* [Assignment]: A verbatim reproduction of the lines below, from the line containing "def decodeShared02 (w" through the line containing "def decodeShared09 (w", both ends included, is the whole required output.

[Records from a collection]
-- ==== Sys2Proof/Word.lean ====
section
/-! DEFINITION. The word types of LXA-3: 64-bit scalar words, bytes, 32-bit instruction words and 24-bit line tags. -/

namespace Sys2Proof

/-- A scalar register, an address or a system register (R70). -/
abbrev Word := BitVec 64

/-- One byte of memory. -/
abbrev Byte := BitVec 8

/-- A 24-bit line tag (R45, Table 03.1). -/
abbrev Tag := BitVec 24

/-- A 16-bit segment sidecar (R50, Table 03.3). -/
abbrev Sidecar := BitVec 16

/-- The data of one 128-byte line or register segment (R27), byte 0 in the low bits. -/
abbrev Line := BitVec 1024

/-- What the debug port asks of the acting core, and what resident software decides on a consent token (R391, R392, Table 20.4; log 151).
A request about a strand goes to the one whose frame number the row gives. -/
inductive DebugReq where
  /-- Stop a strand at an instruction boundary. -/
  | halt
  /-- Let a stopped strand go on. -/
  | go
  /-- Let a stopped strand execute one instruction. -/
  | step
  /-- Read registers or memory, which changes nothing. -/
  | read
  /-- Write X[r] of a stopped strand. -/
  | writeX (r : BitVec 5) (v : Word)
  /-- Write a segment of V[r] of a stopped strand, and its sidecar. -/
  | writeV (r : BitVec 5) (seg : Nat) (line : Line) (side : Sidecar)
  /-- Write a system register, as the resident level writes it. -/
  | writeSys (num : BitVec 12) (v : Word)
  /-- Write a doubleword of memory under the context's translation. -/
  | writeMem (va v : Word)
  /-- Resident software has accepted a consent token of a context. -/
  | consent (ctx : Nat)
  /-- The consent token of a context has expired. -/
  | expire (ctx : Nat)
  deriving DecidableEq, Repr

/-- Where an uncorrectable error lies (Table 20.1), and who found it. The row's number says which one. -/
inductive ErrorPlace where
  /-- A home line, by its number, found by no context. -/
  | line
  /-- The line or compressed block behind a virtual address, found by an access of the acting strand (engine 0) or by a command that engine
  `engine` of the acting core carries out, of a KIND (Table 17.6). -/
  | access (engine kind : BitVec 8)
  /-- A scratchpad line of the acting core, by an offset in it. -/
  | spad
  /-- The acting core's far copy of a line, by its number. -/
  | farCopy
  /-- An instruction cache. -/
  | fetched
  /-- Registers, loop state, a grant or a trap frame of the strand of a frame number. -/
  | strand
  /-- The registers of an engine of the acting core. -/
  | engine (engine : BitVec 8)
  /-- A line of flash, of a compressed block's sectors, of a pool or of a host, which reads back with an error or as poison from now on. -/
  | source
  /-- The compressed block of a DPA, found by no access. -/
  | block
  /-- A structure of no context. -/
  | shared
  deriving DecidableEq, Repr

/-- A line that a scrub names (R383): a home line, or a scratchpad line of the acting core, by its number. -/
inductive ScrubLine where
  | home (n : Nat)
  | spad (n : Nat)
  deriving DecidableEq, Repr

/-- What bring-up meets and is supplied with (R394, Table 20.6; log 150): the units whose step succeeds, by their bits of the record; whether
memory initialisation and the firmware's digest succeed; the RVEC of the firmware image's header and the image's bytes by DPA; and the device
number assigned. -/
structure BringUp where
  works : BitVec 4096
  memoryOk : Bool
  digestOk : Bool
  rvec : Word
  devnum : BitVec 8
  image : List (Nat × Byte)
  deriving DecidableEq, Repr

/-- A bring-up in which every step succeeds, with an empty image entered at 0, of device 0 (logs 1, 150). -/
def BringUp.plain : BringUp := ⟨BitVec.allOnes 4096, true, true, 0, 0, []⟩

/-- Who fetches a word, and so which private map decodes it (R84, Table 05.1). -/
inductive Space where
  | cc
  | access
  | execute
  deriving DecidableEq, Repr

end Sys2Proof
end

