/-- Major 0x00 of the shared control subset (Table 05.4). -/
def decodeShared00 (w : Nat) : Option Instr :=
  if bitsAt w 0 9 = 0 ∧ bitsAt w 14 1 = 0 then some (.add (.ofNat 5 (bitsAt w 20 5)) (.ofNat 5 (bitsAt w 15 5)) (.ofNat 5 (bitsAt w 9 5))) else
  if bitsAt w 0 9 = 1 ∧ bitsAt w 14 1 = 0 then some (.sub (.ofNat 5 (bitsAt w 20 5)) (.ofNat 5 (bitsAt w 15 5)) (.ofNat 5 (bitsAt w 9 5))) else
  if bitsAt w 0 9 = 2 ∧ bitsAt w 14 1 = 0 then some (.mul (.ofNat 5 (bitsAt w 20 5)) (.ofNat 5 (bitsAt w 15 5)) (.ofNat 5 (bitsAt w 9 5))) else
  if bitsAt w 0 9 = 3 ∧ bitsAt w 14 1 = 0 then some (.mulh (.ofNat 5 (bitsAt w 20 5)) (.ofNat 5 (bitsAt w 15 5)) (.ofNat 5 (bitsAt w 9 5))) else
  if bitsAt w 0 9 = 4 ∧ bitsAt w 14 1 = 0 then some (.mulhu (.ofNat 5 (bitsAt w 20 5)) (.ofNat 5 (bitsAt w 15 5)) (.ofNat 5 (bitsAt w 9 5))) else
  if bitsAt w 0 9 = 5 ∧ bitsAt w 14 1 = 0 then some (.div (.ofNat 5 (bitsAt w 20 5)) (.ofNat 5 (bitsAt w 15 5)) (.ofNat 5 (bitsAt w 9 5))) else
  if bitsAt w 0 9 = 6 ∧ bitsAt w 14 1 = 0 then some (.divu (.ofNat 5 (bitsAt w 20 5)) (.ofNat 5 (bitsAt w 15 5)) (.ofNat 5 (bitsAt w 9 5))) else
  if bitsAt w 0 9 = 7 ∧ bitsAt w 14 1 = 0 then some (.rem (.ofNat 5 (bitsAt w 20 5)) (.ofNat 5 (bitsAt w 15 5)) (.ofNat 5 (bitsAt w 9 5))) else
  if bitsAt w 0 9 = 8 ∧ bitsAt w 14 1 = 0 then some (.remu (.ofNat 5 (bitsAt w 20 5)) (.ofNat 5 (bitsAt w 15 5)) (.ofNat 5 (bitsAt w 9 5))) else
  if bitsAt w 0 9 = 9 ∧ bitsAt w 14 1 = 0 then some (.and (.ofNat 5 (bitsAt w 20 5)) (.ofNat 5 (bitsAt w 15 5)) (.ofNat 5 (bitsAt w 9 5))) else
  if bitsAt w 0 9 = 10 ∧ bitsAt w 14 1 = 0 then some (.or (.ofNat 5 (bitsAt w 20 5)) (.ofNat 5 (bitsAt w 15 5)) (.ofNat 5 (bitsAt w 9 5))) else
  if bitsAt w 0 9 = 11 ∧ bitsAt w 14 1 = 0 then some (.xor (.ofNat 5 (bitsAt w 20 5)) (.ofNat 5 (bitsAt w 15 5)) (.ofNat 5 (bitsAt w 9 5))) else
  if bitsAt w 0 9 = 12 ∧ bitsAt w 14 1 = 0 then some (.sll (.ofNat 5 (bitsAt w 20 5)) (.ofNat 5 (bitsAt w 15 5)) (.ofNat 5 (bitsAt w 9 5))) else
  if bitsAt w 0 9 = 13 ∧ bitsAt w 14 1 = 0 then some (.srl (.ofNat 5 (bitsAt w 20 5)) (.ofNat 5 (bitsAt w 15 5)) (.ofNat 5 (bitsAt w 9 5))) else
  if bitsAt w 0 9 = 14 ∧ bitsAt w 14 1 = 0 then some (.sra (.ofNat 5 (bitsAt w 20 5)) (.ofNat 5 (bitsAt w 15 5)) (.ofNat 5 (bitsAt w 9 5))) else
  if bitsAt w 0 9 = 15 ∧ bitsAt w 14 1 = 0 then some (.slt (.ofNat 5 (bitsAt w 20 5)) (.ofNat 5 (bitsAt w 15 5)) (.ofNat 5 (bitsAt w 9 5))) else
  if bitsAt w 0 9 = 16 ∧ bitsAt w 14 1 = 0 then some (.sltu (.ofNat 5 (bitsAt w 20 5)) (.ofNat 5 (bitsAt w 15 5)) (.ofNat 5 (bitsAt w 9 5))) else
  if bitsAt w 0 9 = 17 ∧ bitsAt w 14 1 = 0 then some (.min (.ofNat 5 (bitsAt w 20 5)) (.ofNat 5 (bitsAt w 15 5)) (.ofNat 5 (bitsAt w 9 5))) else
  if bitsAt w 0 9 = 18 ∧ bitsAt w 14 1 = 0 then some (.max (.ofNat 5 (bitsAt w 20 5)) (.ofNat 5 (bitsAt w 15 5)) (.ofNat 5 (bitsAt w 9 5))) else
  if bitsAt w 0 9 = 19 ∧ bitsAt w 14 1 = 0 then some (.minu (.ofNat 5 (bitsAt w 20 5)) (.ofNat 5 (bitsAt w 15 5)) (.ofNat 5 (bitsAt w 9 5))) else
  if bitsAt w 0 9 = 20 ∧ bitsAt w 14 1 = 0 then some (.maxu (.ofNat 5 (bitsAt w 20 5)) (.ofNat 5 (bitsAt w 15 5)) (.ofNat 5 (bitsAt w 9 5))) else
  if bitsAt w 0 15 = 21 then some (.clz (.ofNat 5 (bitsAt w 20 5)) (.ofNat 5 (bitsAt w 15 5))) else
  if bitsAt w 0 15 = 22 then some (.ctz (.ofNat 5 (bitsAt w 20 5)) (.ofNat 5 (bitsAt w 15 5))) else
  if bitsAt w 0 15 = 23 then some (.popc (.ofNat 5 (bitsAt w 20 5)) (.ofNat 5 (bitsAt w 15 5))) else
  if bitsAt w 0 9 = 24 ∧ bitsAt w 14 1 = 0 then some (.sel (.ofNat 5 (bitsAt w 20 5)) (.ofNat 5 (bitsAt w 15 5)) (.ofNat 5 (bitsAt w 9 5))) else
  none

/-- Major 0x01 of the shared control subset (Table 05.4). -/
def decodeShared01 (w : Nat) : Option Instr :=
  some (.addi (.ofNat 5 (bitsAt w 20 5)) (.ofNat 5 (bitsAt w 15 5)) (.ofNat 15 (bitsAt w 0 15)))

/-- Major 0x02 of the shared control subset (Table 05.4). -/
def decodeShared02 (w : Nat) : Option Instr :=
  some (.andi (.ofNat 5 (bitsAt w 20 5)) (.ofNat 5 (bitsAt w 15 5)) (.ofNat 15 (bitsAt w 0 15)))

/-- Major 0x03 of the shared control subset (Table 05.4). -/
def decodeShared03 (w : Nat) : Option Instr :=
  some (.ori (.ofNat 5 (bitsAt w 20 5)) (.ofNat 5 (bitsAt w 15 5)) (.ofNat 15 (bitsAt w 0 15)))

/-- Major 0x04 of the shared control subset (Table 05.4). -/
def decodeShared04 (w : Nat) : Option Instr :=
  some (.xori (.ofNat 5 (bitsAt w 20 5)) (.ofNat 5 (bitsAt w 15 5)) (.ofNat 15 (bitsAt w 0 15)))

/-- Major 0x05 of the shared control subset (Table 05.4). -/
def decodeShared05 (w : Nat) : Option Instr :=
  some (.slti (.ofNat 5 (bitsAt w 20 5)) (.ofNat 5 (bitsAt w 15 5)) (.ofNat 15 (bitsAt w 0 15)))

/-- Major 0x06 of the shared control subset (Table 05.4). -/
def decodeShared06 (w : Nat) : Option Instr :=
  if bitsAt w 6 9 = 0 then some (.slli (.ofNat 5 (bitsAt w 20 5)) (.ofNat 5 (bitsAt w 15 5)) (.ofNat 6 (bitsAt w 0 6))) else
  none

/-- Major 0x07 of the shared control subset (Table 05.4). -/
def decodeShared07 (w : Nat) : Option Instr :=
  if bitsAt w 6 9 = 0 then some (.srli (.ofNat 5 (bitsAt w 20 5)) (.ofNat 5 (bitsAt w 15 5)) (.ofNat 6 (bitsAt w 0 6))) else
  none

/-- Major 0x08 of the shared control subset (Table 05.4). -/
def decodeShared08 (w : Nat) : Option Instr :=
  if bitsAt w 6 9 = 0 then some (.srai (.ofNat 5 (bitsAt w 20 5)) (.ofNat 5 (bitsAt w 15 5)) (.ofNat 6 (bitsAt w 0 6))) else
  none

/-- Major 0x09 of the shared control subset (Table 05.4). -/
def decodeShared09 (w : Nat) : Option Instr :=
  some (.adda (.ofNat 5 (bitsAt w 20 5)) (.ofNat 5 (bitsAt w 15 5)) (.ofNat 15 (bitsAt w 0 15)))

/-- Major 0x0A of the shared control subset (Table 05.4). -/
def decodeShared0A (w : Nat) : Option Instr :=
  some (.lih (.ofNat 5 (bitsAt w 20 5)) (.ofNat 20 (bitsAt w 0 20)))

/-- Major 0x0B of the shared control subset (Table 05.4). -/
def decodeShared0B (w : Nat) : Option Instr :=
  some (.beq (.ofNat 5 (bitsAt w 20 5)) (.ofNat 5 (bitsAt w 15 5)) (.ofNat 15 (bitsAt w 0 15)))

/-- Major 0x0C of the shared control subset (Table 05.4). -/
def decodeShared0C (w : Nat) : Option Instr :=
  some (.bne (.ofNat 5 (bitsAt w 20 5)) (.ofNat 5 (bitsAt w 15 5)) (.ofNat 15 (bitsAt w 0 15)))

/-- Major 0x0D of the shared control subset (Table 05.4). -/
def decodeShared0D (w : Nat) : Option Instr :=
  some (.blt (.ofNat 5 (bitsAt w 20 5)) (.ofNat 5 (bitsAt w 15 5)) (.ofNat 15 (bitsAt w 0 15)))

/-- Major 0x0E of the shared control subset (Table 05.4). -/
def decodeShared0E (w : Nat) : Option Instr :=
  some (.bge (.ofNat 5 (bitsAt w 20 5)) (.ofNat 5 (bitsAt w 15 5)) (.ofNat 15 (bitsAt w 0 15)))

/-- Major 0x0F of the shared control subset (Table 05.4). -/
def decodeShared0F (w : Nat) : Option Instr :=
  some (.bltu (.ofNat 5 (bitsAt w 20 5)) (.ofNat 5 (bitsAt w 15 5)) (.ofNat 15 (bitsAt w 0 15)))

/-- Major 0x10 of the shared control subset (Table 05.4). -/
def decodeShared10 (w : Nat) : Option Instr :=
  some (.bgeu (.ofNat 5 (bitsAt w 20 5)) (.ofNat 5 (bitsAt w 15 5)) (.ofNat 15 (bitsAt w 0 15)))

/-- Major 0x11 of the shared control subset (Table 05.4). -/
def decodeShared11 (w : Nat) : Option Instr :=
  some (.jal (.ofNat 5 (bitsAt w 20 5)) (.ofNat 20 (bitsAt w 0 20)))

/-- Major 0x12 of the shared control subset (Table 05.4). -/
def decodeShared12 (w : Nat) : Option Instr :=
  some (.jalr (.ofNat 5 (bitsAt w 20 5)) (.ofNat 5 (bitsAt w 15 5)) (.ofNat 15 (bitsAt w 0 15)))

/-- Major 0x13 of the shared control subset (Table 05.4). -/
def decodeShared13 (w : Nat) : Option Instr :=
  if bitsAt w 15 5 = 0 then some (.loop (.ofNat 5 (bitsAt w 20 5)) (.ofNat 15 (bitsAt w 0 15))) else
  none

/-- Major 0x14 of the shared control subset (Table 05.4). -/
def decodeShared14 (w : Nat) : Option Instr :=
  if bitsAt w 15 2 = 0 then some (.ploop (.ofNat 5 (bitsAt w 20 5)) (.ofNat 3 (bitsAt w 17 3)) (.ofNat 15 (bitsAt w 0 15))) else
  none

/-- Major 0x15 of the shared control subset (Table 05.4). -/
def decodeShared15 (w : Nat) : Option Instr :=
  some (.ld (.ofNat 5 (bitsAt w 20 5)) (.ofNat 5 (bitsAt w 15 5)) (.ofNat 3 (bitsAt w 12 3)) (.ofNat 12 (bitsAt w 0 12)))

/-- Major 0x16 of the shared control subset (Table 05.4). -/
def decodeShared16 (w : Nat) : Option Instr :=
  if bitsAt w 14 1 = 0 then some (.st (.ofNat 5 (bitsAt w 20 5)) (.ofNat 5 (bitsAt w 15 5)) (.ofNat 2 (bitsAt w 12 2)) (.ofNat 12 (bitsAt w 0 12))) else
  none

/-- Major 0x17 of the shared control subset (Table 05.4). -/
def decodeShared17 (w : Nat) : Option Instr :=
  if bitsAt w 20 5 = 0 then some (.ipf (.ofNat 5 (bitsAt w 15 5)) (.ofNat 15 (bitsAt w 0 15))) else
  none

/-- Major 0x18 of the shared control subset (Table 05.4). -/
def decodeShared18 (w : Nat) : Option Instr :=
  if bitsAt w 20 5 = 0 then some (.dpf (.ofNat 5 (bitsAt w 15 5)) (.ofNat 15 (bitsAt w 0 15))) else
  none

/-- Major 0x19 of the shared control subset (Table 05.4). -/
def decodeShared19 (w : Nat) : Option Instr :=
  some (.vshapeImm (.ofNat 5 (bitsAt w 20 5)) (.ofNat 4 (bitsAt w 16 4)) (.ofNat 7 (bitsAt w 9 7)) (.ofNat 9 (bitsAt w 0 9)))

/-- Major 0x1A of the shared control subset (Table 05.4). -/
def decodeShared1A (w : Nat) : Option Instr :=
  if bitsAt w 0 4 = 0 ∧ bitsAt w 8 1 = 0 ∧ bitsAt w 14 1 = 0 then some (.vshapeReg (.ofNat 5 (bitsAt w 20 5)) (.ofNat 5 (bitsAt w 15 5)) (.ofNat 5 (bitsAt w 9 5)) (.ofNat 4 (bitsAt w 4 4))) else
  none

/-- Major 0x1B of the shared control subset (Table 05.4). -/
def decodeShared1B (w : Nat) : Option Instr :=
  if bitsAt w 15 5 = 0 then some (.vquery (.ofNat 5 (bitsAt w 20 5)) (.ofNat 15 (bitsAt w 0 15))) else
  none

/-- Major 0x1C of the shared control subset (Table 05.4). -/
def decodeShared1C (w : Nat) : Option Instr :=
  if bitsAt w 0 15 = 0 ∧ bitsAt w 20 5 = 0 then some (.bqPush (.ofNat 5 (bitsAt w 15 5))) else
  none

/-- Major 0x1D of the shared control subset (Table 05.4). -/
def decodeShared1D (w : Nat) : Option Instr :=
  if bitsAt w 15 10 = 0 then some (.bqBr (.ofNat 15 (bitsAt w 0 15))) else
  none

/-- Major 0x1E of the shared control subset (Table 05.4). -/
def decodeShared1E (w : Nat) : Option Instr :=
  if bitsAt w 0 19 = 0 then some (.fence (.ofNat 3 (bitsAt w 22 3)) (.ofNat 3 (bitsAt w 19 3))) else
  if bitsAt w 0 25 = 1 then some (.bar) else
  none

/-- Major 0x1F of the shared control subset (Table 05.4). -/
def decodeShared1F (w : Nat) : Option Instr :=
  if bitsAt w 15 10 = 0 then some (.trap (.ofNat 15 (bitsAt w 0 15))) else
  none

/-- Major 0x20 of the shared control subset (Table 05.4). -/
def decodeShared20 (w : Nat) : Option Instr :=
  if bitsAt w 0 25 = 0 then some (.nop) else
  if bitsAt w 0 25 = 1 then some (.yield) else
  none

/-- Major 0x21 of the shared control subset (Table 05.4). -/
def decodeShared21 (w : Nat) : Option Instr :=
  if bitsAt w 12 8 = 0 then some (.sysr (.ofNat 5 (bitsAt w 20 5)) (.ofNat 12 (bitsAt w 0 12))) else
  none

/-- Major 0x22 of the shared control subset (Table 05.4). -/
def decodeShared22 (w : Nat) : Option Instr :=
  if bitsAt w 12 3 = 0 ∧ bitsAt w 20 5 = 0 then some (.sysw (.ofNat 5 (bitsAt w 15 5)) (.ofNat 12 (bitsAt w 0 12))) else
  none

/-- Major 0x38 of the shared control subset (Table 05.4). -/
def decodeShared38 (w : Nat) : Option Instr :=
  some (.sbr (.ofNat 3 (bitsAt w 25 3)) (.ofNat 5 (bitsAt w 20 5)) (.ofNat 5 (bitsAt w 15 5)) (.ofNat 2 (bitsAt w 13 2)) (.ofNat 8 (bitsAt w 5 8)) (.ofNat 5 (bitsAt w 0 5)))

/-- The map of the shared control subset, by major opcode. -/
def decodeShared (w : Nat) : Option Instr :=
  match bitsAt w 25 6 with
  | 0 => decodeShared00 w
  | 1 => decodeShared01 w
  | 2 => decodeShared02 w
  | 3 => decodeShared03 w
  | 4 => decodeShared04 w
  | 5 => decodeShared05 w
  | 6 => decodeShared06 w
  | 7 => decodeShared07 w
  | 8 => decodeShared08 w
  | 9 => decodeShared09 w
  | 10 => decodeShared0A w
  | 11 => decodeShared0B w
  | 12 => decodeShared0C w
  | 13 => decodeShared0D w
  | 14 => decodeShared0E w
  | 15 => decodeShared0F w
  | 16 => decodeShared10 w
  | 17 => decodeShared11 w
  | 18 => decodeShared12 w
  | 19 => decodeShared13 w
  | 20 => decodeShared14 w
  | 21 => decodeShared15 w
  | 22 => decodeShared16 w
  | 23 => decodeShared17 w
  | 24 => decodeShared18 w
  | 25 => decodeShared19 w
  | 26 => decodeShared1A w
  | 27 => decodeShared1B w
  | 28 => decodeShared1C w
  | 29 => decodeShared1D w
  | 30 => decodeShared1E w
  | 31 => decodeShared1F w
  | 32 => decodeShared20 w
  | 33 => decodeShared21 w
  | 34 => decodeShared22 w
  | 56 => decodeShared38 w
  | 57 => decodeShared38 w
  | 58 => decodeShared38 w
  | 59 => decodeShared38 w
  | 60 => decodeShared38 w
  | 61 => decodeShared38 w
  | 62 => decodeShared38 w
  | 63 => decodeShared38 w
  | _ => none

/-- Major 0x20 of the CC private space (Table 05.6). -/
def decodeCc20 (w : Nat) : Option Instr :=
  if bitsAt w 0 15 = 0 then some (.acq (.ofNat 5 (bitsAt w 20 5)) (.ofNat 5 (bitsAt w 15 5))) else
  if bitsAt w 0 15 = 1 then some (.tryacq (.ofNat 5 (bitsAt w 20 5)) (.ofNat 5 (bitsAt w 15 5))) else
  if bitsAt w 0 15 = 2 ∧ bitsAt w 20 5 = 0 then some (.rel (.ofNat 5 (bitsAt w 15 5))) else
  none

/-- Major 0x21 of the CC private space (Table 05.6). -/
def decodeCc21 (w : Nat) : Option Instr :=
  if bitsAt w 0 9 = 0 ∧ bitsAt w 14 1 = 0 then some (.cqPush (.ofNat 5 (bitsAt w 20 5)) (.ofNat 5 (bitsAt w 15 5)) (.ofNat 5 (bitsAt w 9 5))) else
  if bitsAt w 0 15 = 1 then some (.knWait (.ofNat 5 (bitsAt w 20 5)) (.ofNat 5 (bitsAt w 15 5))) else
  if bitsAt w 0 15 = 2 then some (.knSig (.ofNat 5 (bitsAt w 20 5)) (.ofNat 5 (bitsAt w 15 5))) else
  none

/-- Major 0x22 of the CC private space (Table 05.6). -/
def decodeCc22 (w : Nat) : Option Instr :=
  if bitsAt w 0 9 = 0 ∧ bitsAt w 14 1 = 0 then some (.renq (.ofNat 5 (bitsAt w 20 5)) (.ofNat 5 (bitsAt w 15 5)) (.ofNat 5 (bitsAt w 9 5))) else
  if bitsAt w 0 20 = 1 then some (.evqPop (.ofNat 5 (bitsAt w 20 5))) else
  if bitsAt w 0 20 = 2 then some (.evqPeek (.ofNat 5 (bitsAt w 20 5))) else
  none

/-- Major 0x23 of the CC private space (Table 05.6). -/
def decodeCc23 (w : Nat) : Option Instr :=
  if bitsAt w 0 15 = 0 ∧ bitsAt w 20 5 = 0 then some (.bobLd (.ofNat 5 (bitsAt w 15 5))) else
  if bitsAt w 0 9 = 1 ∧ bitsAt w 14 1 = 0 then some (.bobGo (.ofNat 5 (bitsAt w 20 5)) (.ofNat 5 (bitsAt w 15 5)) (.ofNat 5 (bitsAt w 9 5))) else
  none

* [Written response]:
def decodeShared02 (w : Nat) : Option Instr :=
  some (.andi (.ofNat 5 (bitsAt w 20 5)) (.ofNat 5 (bitsAt w 15 5)) (.ofNat 15 (bitsAt w 0 15)))

/-- Major 0x03 of the shared control subset (Table 05.4). -/
def decodeShared03 (w : Nat) : Option Instr :=
  some (.ori (.ofNat 5 (bitsAt w 20 5)) (.ofNat 5 (bitsAt w 15 5)) (.ofNat 15 (bitsAt w 0 15)))

/-- Major 0x04 of the shared control subset (Table 05.4). -/
def decodeShared04 (w : Nat) : Option Instr :=
  some (.xori (.ofNat 5 (bitsAt w 20 5)) (.ofNat 5 (bitsAt w 15 5)) (.ofNat 15 (bitsAt w 0 15)))

/-- Major 0x05 of the shared control subset (Table 05.4). -/
def decodeShared05 (w : Nat) : Option Instr :=
  some (.slti (.ofNat 5 (bitsAt w 20 5)) (.ofNat 5 (bitsAt w 15 5)) (.ofNat 15 (bitsAt w 0 15)))

/-- Major 0x06 of the shared control subset (Table 05.4). -/
def decodeShared06 (w : Nat) : Option Instr :=
  if bitsAt w 6 9 = 0 then some (.slli (.ofNat 5 (bitsAt w 20 5)) (.ofNat 5 (bitsAt w 15 5)) (.ofNat 6 (bitsAt w 0 6))) else
  none

/-- Major 0x07 of the shared control subset (Table 05.4). -/
def decodeShared07 (w : Nat) : Option Instr :=
  if bitsAt w 6 9 = 0 then some (.srli (.ofNat 5 (bitsAt w 20 5)) (.ofNat 5 (bitsAt w 15 5)) (.ofNat 6 (bitsAt w 0 6))) else
  none

/-- Major 0x08 of the shared control subset (Table 05.4). -/
def decodeShared08 (w : Nat) : Option Instr :=
  if bitsAt w 6 9 = 0 then some (.srai (.ofNat 5 (bitsAt w 20 5)) (.ofNat 5 (bitsAt w 15 5)) (.ofNat 6 (bitsAt w 0 6))) else
  none

/-- Major 0x09 of the shared control subset (Table 05.4). -/
def decodeShared09 (w : Nat) : Option Instr :=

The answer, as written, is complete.